#### THE TASK
For the records below, print the lines from the line with "waits, and the" through the line with "(∀ a : Nat, State.reset.byte" exactly as written; include both end lines and exclude the rest.

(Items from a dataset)

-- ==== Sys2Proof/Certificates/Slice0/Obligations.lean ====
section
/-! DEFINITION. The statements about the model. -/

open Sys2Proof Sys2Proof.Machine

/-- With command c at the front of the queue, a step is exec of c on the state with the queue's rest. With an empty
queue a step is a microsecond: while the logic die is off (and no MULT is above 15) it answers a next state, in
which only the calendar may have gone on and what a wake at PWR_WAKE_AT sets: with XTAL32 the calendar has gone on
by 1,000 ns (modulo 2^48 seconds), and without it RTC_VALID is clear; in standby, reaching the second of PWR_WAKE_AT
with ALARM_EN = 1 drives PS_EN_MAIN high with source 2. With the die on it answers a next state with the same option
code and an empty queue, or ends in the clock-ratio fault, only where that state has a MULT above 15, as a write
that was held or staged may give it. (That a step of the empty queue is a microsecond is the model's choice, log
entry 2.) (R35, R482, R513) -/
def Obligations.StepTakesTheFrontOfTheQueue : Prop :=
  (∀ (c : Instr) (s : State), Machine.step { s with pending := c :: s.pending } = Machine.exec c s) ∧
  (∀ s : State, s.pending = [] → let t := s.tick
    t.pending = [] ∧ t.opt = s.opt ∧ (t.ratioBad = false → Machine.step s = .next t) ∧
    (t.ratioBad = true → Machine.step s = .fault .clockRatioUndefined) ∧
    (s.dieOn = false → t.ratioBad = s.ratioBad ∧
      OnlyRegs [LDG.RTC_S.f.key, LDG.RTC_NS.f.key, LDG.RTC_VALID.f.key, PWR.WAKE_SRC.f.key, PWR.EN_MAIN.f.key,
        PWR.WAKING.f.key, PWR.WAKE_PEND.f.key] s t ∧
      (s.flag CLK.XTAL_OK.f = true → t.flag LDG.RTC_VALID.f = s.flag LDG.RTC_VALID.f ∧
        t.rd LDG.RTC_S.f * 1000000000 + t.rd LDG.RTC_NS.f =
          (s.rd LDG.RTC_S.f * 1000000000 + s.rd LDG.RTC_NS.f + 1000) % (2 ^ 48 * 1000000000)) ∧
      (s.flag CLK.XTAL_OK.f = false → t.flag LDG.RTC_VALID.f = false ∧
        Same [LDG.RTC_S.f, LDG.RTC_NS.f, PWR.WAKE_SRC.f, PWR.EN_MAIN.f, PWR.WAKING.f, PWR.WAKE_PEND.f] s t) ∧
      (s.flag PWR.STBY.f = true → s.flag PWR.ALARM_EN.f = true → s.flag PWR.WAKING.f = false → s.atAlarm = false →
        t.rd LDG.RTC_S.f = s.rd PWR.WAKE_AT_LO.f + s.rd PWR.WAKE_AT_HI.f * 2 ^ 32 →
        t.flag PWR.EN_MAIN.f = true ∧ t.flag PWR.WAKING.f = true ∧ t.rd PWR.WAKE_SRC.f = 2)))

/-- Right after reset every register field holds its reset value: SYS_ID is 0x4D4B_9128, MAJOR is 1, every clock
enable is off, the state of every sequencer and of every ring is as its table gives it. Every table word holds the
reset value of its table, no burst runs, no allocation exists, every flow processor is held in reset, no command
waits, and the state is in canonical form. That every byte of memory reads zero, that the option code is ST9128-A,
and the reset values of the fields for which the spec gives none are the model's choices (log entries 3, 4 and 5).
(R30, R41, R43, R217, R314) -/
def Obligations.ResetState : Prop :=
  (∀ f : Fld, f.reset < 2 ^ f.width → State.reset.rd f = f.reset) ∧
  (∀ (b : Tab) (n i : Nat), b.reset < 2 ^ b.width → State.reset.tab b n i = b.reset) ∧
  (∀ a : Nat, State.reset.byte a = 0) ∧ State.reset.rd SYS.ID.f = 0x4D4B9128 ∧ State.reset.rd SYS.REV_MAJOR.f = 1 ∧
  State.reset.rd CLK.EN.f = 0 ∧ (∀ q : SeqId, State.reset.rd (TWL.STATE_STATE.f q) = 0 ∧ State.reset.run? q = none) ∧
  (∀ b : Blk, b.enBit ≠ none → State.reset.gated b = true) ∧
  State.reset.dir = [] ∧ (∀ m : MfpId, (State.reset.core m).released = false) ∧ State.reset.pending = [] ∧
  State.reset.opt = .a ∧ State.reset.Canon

...

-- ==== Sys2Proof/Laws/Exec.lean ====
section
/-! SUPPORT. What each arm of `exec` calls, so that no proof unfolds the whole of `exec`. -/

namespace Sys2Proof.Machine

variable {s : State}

---

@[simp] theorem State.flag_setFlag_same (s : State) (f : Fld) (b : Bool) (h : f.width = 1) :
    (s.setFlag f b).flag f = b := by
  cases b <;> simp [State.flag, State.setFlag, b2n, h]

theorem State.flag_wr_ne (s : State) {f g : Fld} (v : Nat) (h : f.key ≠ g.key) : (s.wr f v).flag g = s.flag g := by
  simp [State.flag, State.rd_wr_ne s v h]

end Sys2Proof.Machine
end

#### TASK OUTPUT
waits, and the state is in canonical form. That every byte of memory reads zero, that the option code is ST9128-A,
and the reset values of the fields for which the spec gives none are the model's choices (log entries 3, 4 and 5).
(R30, R41, R43, R217, R314) -/
def Obligations.ResetState : Prop :=
  (∀ f : Fld, f.reset < 2 ^ f.width → State.reset.rd f = f.reset) ∧
  (∀ (b : Tab) (n i : Nat), b.reset < 2 ^ b.width → State.reset.tab b n i = b.reset) ∧
  (∀ a : Nat, State.reset.byte a = 0) ∧ State.reset.rd SYS.ID.f = 0x4D4B9128 ∧ State.reset.rd SYS.REV_MAJOR.f = 1 ∧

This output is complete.